◆ Directions for this task: Retype, word for word, every line of the records below starting at the one that contains "theorem State.judgeWindow_touches (s" and ending at the one that contains "unfold State.judgeWindow"; include both of those lines and nothing more.

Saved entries
※ ※ ※

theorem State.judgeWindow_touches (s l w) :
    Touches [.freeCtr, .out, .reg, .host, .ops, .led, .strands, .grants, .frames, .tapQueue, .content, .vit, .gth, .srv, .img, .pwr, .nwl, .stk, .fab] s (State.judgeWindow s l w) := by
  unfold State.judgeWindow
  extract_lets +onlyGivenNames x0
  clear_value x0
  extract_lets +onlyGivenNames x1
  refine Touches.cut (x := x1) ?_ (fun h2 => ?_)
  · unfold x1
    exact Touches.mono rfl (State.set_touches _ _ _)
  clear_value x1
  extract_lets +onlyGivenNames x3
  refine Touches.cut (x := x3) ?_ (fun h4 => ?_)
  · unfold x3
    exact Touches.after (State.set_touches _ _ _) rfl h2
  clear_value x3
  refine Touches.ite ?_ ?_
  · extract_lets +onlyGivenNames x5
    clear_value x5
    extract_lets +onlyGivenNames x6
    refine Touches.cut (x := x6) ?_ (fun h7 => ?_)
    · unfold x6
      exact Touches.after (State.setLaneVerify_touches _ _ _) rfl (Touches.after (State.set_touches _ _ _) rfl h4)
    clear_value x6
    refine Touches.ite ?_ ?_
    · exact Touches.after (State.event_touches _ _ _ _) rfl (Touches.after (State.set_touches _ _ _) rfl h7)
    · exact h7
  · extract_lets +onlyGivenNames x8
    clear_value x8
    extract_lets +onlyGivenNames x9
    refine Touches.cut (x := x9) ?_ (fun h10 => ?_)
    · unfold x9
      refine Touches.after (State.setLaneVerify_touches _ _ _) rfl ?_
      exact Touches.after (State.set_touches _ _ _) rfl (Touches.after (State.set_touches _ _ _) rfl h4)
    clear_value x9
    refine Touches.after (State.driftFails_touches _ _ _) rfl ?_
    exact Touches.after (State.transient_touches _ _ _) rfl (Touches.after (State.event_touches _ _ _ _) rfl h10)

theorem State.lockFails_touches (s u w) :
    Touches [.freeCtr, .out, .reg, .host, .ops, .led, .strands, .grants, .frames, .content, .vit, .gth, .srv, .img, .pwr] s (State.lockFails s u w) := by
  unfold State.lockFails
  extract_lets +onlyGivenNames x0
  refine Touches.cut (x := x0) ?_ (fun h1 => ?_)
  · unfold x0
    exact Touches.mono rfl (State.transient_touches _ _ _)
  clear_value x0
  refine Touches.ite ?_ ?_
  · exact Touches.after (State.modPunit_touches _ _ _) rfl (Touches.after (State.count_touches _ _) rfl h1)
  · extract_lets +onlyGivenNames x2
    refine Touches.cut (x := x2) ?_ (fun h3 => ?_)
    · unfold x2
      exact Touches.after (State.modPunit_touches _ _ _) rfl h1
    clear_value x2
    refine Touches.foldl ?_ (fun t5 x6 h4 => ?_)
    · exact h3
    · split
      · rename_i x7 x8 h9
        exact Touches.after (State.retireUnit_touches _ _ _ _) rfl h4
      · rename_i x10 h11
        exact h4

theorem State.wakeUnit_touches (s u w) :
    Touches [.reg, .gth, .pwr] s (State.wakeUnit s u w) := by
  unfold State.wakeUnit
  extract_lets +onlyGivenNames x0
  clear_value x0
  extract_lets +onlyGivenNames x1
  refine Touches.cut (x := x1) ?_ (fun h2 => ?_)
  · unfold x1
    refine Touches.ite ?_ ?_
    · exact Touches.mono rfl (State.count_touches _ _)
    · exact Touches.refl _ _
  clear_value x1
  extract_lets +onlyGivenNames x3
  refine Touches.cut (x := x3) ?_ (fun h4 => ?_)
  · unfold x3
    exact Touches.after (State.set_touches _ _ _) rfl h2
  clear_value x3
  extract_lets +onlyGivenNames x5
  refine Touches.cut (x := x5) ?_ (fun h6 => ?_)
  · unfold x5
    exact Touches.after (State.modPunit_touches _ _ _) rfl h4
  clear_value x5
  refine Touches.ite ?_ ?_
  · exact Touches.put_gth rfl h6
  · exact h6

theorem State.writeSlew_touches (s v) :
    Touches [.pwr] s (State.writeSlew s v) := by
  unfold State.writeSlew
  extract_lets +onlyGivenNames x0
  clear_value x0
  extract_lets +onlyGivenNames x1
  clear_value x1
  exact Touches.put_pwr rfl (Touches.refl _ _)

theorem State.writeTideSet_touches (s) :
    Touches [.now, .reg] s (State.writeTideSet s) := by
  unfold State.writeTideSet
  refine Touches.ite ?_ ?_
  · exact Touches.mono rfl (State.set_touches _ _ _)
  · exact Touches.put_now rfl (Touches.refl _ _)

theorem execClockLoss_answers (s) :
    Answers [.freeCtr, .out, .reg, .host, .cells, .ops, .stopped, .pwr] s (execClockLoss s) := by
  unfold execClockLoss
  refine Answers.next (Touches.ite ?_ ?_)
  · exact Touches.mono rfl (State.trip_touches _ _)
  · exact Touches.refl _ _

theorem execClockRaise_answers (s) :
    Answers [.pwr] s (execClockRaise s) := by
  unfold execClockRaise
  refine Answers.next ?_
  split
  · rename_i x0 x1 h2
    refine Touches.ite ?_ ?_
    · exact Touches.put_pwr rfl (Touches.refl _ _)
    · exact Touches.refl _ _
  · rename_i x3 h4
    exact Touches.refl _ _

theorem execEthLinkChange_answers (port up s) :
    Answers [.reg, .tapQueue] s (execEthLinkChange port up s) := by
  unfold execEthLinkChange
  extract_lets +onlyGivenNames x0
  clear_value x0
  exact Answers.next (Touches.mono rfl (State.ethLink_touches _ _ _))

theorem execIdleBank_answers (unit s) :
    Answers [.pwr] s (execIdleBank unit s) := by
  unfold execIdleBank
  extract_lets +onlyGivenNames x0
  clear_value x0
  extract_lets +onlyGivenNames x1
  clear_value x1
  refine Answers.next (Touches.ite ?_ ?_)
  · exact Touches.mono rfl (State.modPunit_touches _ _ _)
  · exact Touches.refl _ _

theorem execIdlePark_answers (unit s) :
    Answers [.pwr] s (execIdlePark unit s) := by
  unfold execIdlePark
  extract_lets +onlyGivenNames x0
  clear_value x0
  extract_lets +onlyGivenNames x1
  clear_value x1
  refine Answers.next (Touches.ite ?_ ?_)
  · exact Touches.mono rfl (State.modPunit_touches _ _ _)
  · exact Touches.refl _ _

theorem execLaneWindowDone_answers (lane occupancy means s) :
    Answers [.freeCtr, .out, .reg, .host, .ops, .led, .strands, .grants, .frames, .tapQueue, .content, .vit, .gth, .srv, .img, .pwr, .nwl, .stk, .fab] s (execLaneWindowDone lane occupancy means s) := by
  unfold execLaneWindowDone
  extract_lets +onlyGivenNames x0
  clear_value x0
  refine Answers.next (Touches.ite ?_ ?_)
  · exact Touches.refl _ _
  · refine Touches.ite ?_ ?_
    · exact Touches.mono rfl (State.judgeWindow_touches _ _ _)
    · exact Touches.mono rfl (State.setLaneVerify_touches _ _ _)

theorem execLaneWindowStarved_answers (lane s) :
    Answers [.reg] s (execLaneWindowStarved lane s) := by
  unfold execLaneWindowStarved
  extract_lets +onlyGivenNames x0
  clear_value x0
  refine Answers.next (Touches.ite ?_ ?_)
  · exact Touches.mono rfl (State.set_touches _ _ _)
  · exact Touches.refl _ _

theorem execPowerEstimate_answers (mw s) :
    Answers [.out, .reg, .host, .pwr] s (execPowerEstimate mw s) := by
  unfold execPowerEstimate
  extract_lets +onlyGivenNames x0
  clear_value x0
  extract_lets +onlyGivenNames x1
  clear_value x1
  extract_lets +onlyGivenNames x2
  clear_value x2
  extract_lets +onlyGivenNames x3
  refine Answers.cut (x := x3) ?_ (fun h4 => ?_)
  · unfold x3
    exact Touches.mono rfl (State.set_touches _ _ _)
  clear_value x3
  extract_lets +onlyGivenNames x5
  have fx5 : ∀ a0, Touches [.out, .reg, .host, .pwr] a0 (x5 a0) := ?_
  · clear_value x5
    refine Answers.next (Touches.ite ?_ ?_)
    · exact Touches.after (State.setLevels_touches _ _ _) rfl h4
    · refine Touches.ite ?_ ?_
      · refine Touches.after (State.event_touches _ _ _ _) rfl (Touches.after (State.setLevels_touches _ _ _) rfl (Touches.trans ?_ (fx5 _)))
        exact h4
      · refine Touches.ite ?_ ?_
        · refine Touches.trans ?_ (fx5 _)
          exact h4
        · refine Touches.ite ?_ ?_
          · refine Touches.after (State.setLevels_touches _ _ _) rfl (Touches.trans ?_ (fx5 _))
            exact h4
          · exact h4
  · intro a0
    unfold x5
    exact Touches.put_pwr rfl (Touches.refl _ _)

※ ※ ※

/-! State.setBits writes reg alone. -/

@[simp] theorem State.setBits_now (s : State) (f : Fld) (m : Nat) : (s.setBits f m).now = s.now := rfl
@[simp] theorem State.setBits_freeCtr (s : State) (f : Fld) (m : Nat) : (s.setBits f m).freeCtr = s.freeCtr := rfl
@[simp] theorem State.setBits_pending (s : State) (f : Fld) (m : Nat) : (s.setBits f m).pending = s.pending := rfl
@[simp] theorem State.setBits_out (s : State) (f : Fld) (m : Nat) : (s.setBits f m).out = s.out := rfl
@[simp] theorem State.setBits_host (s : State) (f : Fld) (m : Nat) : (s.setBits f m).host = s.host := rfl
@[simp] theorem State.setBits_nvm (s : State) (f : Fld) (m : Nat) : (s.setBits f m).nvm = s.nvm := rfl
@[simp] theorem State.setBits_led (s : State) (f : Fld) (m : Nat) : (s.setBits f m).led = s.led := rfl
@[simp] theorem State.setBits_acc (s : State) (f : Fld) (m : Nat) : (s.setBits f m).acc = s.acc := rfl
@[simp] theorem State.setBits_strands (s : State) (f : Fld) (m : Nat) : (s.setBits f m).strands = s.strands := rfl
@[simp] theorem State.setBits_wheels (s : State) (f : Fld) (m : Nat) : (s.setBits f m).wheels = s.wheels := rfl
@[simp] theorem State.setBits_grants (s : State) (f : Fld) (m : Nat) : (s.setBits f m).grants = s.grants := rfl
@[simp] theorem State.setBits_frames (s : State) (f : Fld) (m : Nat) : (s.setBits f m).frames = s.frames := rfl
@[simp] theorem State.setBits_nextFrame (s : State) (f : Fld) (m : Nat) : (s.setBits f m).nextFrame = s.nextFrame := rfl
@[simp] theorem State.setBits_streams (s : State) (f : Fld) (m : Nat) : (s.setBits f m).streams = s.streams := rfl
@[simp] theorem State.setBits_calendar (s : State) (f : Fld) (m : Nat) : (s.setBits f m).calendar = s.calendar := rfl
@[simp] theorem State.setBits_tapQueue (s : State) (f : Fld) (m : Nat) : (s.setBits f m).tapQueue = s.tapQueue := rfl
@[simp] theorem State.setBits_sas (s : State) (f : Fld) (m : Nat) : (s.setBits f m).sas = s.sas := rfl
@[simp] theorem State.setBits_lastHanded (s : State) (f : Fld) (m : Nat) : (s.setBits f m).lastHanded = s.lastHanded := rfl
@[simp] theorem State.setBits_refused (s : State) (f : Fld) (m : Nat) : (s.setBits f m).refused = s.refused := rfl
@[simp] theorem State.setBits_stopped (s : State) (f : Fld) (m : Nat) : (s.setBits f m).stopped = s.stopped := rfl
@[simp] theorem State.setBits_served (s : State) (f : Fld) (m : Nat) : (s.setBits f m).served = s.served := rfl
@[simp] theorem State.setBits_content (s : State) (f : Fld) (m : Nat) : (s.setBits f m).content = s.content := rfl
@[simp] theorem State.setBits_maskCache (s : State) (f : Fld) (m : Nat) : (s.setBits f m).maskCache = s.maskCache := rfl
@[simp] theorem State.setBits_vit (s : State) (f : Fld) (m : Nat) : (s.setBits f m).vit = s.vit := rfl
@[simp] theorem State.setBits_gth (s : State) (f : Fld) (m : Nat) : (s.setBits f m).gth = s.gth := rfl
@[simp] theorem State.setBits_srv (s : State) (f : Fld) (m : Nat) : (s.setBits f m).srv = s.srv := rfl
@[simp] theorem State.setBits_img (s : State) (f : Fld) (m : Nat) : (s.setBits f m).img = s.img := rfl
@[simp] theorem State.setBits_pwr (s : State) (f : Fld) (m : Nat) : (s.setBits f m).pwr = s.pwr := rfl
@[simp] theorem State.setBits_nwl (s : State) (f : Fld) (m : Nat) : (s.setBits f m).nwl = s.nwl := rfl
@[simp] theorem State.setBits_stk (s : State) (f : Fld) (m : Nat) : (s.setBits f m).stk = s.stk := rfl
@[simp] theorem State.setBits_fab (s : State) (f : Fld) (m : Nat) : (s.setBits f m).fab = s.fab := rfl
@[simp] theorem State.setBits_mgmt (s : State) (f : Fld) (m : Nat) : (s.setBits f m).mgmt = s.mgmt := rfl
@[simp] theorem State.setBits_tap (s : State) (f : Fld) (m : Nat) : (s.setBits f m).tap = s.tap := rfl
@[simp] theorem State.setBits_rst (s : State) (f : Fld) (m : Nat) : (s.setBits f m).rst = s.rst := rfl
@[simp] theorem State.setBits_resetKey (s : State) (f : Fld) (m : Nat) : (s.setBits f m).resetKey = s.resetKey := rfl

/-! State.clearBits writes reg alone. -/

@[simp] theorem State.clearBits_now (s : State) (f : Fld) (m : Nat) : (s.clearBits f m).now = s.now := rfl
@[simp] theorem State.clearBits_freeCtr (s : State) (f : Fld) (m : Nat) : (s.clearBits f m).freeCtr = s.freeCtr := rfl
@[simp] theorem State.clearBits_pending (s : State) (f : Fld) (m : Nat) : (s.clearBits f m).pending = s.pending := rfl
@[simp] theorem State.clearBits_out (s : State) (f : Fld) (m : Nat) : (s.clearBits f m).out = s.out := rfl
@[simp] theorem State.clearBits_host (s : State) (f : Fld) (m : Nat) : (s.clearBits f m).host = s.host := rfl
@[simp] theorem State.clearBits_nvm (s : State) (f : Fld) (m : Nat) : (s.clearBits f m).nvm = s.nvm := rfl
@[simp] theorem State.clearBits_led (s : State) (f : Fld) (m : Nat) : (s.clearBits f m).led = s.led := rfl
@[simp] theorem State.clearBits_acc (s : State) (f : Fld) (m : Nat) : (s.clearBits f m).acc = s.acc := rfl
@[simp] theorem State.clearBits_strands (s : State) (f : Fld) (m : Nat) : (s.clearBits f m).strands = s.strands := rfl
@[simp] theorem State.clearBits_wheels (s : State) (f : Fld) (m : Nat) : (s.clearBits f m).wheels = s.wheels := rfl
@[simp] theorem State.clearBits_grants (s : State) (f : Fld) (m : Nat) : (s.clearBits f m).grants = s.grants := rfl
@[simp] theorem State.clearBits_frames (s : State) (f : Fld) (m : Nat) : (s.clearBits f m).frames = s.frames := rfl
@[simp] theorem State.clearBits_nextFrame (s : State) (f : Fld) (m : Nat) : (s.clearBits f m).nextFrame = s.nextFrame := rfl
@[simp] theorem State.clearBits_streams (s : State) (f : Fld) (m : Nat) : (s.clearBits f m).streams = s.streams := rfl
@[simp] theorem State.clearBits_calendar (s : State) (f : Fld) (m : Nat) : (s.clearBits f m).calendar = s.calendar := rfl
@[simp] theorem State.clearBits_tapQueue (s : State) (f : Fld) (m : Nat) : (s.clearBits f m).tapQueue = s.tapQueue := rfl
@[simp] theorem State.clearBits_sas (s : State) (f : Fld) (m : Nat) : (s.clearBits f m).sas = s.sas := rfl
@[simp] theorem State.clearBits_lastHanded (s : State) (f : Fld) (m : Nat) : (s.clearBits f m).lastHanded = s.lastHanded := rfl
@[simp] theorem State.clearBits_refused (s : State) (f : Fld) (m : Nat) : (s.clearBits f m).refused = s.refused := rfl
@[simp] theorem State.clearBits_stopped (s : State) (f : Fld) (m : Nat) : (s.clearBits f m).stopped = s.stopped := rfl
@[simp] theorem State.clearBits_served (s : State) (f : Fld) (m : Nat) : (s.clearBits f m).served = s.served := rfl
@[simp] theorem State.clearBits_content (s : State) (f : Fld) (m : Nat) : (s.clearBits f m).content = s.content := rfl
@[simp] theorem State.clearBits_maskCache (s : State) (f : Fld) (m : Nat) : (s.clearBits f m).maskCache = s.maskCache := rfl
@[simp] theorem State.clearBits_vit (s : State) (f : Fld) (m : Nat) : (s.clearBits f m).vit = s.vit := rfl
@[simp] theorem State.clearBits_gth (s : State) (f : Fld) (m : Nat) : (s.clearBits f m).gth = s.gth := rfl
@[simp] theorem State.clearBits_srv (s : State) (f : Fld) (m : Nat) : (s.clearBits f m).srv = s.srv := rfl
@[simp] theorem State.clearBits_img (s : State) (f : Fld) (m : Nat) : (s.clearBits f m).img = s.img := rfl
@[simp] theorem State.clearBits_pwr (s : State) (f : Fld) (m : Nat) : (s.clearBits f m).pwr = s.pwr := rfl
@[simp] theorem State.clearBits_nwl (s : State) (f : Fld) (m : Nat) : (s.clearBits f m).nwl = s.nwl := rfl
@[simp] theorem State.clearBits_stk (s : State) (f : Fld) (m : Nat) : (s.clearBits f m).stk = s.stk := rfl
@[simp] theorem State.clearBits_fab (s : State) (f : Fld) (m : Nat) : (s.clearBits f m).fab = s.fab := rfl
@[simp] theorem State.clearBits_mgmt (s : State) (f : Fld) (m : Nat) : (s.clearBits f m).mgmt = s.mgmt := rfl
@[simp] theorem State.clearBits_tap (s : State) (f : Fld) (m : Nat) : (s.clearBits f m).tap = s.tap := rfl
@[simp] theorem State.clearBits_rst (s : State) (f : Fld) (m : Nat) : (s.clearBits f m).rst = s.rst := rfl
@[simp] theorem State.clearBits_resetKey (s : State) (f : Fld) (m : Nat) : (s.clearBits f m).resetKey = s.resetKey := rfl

※ ※ ※

◆ Task output:
theorem State.judgeWindow_touches (s l w) :
    Touches [.freeCtr, .out, .reg, .host, .ops, .led, .strands, .grants, .frames, .tapQueue, .content, .vit, .gth, .srv, .img, .pwr, .nwl, .stk, .fab] s (State.judgeWindow s l w) := by
  unfold State.judgeWindow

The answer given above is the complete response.